(Collected data entries)

-- ==== Sys2Proof/Certificates/Slice0/Obligations.lean ====
section
/-! DEFINITION. The statements for the provers. "Completes" below always means the next state the rules
give, with DONE = 1; every status is written out. -/

open Sys2Proof Sys2Proof.Machine

/-! ### Encoding and acceptance -/

/-- 30_encoding.md R86: a word selects the command whose whole word it equals, and no other. -/
def Obligations.DecodeComparesWholeWord : Prop :=
  ∀ (w : Word32) (i : Instr), decode w = .ok i ↔ w = encode i

/-- 30_encoding.md section 2, the table of R87: each of the thirteen words, written out, decodes to its
command. -/
def Obligations.TableWordsDecode : Prop :=
  decode 0x00000000 = .ok .nop ∧ decode 0x00000001 = .ok .clr ∧ decode 0x00000010 = .ok .fscan ∧
  decode 0x00000011 = .ok .tbuild ∧ decode 0x00000012 = .ok .cbuild ∧ decode 0x00000013 = .ok .tser ∧
  decode 0x00000014 = .ok .hemit ∧ decode 0x00000015 = .ok .pack ∧ decode 0x0000001F = .ok .compress ∧
  decode 0x00000020 = .ok .hparse ∧ decode 0x00000021 = .ok .tdes ∧ decode 0x00000022 = .ok .unpack ∧
  decode 0x0000002F = .ok .decompress

/-- 30_encoding.md R89 and 60_exceptions.md R219: which words are illegal, and that one written to CMD
while BUSY = 0 and ERR = 0 raises IllegalCmd with the word as info and changes nothing else. -/
def Obligations.IllegalWordRaisesIllegalCmd : Prop :=
  (∀ w : Word32, (∀ i, encode i ≠ w) ↔
    ((0x02 ≤ w.toNat ∧ w.toNat ≤ 0x0F) ∨ (0x16 ≤ w.toNat ∧ w.toNat ≤ 0x1E) ∨
      (0x23 ≤ w.toNat ∧ w.toNat ≤ 0x2E) ∨ (0x30 ≤ w.toNat ∧ w.toNat ≤ 0xFF) ∨ w.extractLsb 31 8 ≠ 0)) ∧
  ∀ (s : State) (v : Word64) (rest : List HostAction), s.host = .writeReg 0x000 v :: rest →
    s.status.busy = false → s.status.err = false → (∀ i, encode i ≠ v.setWidth 32) →
    step s = .next
      { s with
        host := rest
        errCode := 0x40
        errInfo := (v.setWidth 32).setWidth 64
        status := { s.status with err := true, busy := false, done := false } }

/-- 47_control.md R186, the accepted case: a word that decodes to `i`, written to CMD while BUSY = 0 and,
unless `i` is CLR, ERR = 0, makes the step `exec i` of the state with the write consumed. -/
def Obligations.StepRunsAcceptedCommand : Prop :=
  ∀ (s : State) (v : Word64) (rest : List HostAction) (i : Instr), s.host = .writeReg 0x000 v :: rest →
    decode (v.setWidth 32) = .ok i → s.status.busy = false → (s.status.err = false ∨ i = .clr) →
    step s = exec i { s with host := rest }

/-- 60_exceptions.md R228: while ERR = 1 the engine accepts only CLR; every other word, legal or not, is
ignored and the record kept; CLR clears the record and every validity flag and restores nothing. -/
def Obligations.FaultedBlockAcceptsOnlyClr : Prop :=
  ∀ (s : State) (v : Word64) (rest : List HostAction), s.host = .writeReg 0x000 v :: rest →
    s.status.busy = false → s.status.err = true →
    (v.setWidth 32 ≠ (0x00000001 : Word32) → step s = .next { s with host := rest }) ∧
    (v.setWidth 32 = (0x00000001 : Word32) →
      step s = .next
        { s with
          host := rest
          errCode := 0
          errInfo := 0
          outLen := 0
          status := ⟨false, false, false, 0, false, false, false, false, false, false⟩ })

/-- Rests on 10_state.md R46: while BUSY = 1 a host write to any register is ignored; a read of STATUS returns
BUSY = 1, ERR = 0, DONE = 0, the current PHASE and draws in bits 13 to 8, the reserved bits 0 (R30); a
read of any other register returns a draw of its width. That CMD is among them, where R29 says a read
returns 0, is assumption 12 (DEDUCED); that the draw is `Config.freeValue s.draws` is assumption 6. -/
def Obligations.BusyBlockIgnoresWritesAndReadsDraws : Prop :=
  ∀ (s : State) (rest : List HostAction), s.status.busy = true →
    (∀ n v, step { s with host := .writeReg n v :: rest } = .next { s with host := rest }) ∧
    (∃ (t : State) (r : Word64), step { s with host := .readReg 0x001 :: rest } = .next t ∧ t.hostRead = some r ∧
      r.getLsbD 0 = true ∧ r.getLsbD 1 = false ∧ r.getLsbD 2 = false ∧ r.extractLsb' 4 4 = s.status.phase ∧
      (∀ i, 8 ≤ i → i ≤ 13 → r.getLsbD i = (Config.freeValue s.draws).getLsbD i) ∧
      (∀ i, i = 3 ∨ 14 ≤ i → r.getLsbD i = false)) ∧
    (∀ n r, n ≠ 0x001 → regView n s = some r →
      ∃ t, step { s with host := .readReg n :: rest } = .next t ∧
        t.hostRead = some (((Config.freeValue s.draws).setWidth r.width).setWidth 64))

/-! ### The register map -/

/-- 10_state.md R42: the read windows, while their validity flags are 1. -/
def Obligations.WindowsShowTheRegisterFiles : Prop :=
  ∀ (s : State) (rest : List HostAction), s.status.busy = false →
    (s.status.freqV = true → ∀ b : Byte, ∃ t, step { s with host := .readReg (0x100 + b.toNat) :: rest } = .next t ∧
      t.hostRead = some (s.freqOf b)) ∧
    (s.status.codeV = true → ∀ b : Byte, ∃ (t : State) (r : Word64),
      step { s with host := .readReg (0x200 + b.toNat) :: rest } = .next t ∧ t.hostRead = some r ∧
      r.getLsbD 8 = (s.codeOf b).present ∧ r.setWidth 8 = (s.codeOf b).len ∧ r.toNat < 512) ∧
    (s.status.codeV = true → ∀ (b : Byte) (w : Nat), w < 4 → ∃ (t : State) (r : Word64),
      step { s with host := .readReg (0x400 + 4 * b.toNat + w) :: rest } = .next t ∧ t.hostRead = some r ∧
      ∀ i, i / 64 = w → r.getLsbD (63 - i % 64) = (s.codeOf b).seq.getD i false) ∧
    (s.status.serV = true → ∀ k < 64, k < ceil8 s.shapeBitLen.toNat → ∃ t,
      step { s with host := .readReg (0x800 + k) :: rest } = .next t ∧
      t.hostRead = some ((s.shapeByte k).setWidth 64)) ∧
    (s.status.serV = true → ∀ k < 256, k < s.leafCount.toNat → ∃ t,
      step { s with host := .readReg (0x900 + k) :: rest } = .next t ∧
      t.hostRead = some ((s.leafByte k).setWidth 64))

/-- 10_state.md section 4 (R28 to R39): what a read of each scalar register returns while BUSY = 0, STATUS bit
by bit (R30); the header registers while they hold a meaning. -/
def Obligations.ScalarRegistersRead : Prop :=
  ∀ (s : State) (rest : List HostAction), s.status.busy = false →
    let reads := fun (n : Nat) (r : Word64) =>
      ∃ t, step { s with host := .readReg n :: rest } = .next t ∧ t.hostRead = some r
    (∃ r : Word64, reads 0x001 r ∧ r = s.status.toWord.setWidth 64 ∧
      r.getLsbD 0 = false ∧ r.getLsbD 1 = s.status.done ∧ r.getLsbD 2 = s.status.err ∧ r.getLsbD 3 = false ∧
      r.extractLsb' 4 4 = s.status.phase ∧ r.getLsbD 8 = s.status.freqV ∧ r.getLsbD 9 = s.status.treeV ∧
      r.getLsbD 10 = s.status.codeV ∧ r.getLsbD 11 = s.status.serV ∧ r.getLsbD 12 = s.status.hdrw ∧
      r.getLsbD 13 = s.status.parsed ∧ ∀ i, 14 ≤ i → r.getLsbD i = false) ∧
    reads 0x000 0 ∧ reads 0x002 (s.errCode.setWidth 64) ∧
    reads 0x003 s.errInfo ∧ reads 0x004 s.inLen ∧ reads 0x005 s.outLen ∧
    (s.status.freqV = true ∨ s.status.parsed = true → reads 0x006 s.origSize) ∧
    (s.status.serV = true → reads 0x007 (s.shapeBitLen.setWidth 64) ∧
      reads 0x008 (s.shapeByteLen.setWidth 64) ∧ reads 0x009 (s.leafCount.setWidth 64)) ∧
    (s.status.parsed = true → reads 0x00A s.payloadOff)

/-- 10_state.md R45: a read of state that holds no meaning returns a draw of the register's width, and
every draw is another one. -/
def Obligations.MeaninglessReadsAreDraws : Prop :=
  ∀ (s : State) (rest : List HostAction) (n width : Nat), s.status.busy = false →
    (s.status.freqV = false ∧ 0x100 ≤ n ∧ n < 0x200 ∧ width = 64) ∨
    (s.status.codeV = false ∧ 0x200 ≤ n ∧ n < 0x300 ∧ width = 9) ∨
    (s.status.codeV = false ∧ 0x400 ≤ n ∧ n < 0x800 ∧ width = 64) ∨
    (s.status.serV = false ∧ 0x800 ≤ n ∧ n < 0x840 ∧ width = 8) ∨
    (s.status.serV = false ∧ 0x900 ≤ n ∧ n < 0xA00 ∧ width = 8) ∨
    (s.status.serV = false ∧ 0x007 ≤ n ∧ n ≤ 0x009 ∧ width = 16) ∨
    (0x800 + ceil8 s.shapeBitLen.toNat ≤ n ∧ n < 0x840 ∧ width = 8) ∨
    (0x900 + s.leafCount.toNat ≤ n ∧ n < 0xA00 ∧ width = 8) ∨
    (s.status.freqV = false ∧ s.status.parsed = false ∧ n = 0x006 ∧ width = 64) ∨
    (s.status.parsed = false ∧ n = 0x00A ∧ width = 64) →
    step { s with host := .readReg n :: rest } = .next
      { s with
        host := rest
        hostRead := some (((Config.freeValue s.draws).setWidth width).setWidth 64)
        draws := s.draws + 1 }

/-- Rests on 10_state.md R53: a register number not listed in R28 reads 0, ignores writes, and raises no fault.
That it reads 0 while BUSY = 1 too, where R46 says that a read of any register but STATUS is a draw, is
the model's resolution (assumption 12, DEDUCED). -/
def Obligations.ReservedRegistersReadZero : Prop :=
  ∀ (s : State) (rest : List HostAction) (n : Nat),
    (0x00B ≤ n ∧ n < 0x100) ∨ (0x300 ≤ n ∧ n < 0x400) ∨ (0x840 ≤ n ∧ n < 0x900) ∨ 0xA00 ≤ n →
    step { s with host := .readReg n :: rest } = .next { s with host := rest, hostRead := some 0 } ∧
    ∀ v, step { s with host := .writeReg n v :: rest } = .next { s with host := rest }

/-- 10_state.md section 4 (R28, R31): while BUSY = 0 a write to IN_LEN keeps the value, and a write to any
register but CMD and IN_LEN changes nothing. -/
def Obligations.HostWritesOnlyInLen : Prop :=
  ∀ (s : State) (rest : List HostAction) (v : Word64), s.status.busy = false →
    step { s with host := .writeReg 0x004 v :: rest } = .next { s with host := rest, inLen := v } ∧
    ∀ n, n ≠ 0x000 → n ≠ 0x004 → step { s with host := .writeReg n v :: rest } = .next { s with host := rest }

/-! ### Reset -/

/-- 10_state.md R49: after reset STATUS, ERRCODE, ERRINFO, IN_LEN and OUT_LEN are 0, and every register
whose value R49 leaves unspecified holds no meaning, so a read of it is a draw. -/
def Obligations.ResetValues : Prop :=
  State.reset.status.toWord = 0 ∧ State.reset.errCode = 0 ∧ State.reset.errInfo = 0 ∧
  State.reset.inLen = 0 ∧ State.reset.outLen = 0 ∧
  ∀ n r, (0x006 ≤ n ∧ n ≤ 0x00A) ∨ 0x100 ≤ n → regView n State.reset = some r → r.meaningful = false

/-- 70_reset_and_hazards.md R246: reset at any time between commands puts 0 in STATUS, ERRCODE, ERRINFO,
IN_LEN and OUT_LEN, leaves every unspecified register without a meaning, and leaves IN and OUT
memory alone. -/
def Obligations.ResetClearsTheBlock : Prop :=
  ∀ (s : State) (rest : List HostAction), s.host = .reset :: rest →
    ∃ t, step s = .next t ∧ t.status.toWord = 0 ∧ t.errCode = 0 ∧ t.errInfo = 0 ∧ t.inLen = 0 ∧ t.outLen = 0 ∧
      (∀ n r, (0x006 ≤ n ∧ n ≤ 0x00A) ∨ 0x100 ≤ n → regView n t = some r → r.meaningful = false) ∧
      (∀ a, t.inByte a = s.inByte a) ∧ (∀ a, t.outByte a = s.outByte a) ∧
      t.platform = s.platform ∧ t.host = rest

**DIRECTIONS FOR THIS TASK**
Search the entries for the word "Rests" and copy every line that holds it.

**REPLY**
/-- Rests on 10_state.md R46: while BUSY = 1 a host write to any register is ignored; a read of STATUS returns
/-- Rests on 10_state.md R53: a register number not listed in R28 reads 0, ignores writes, and raises no fault.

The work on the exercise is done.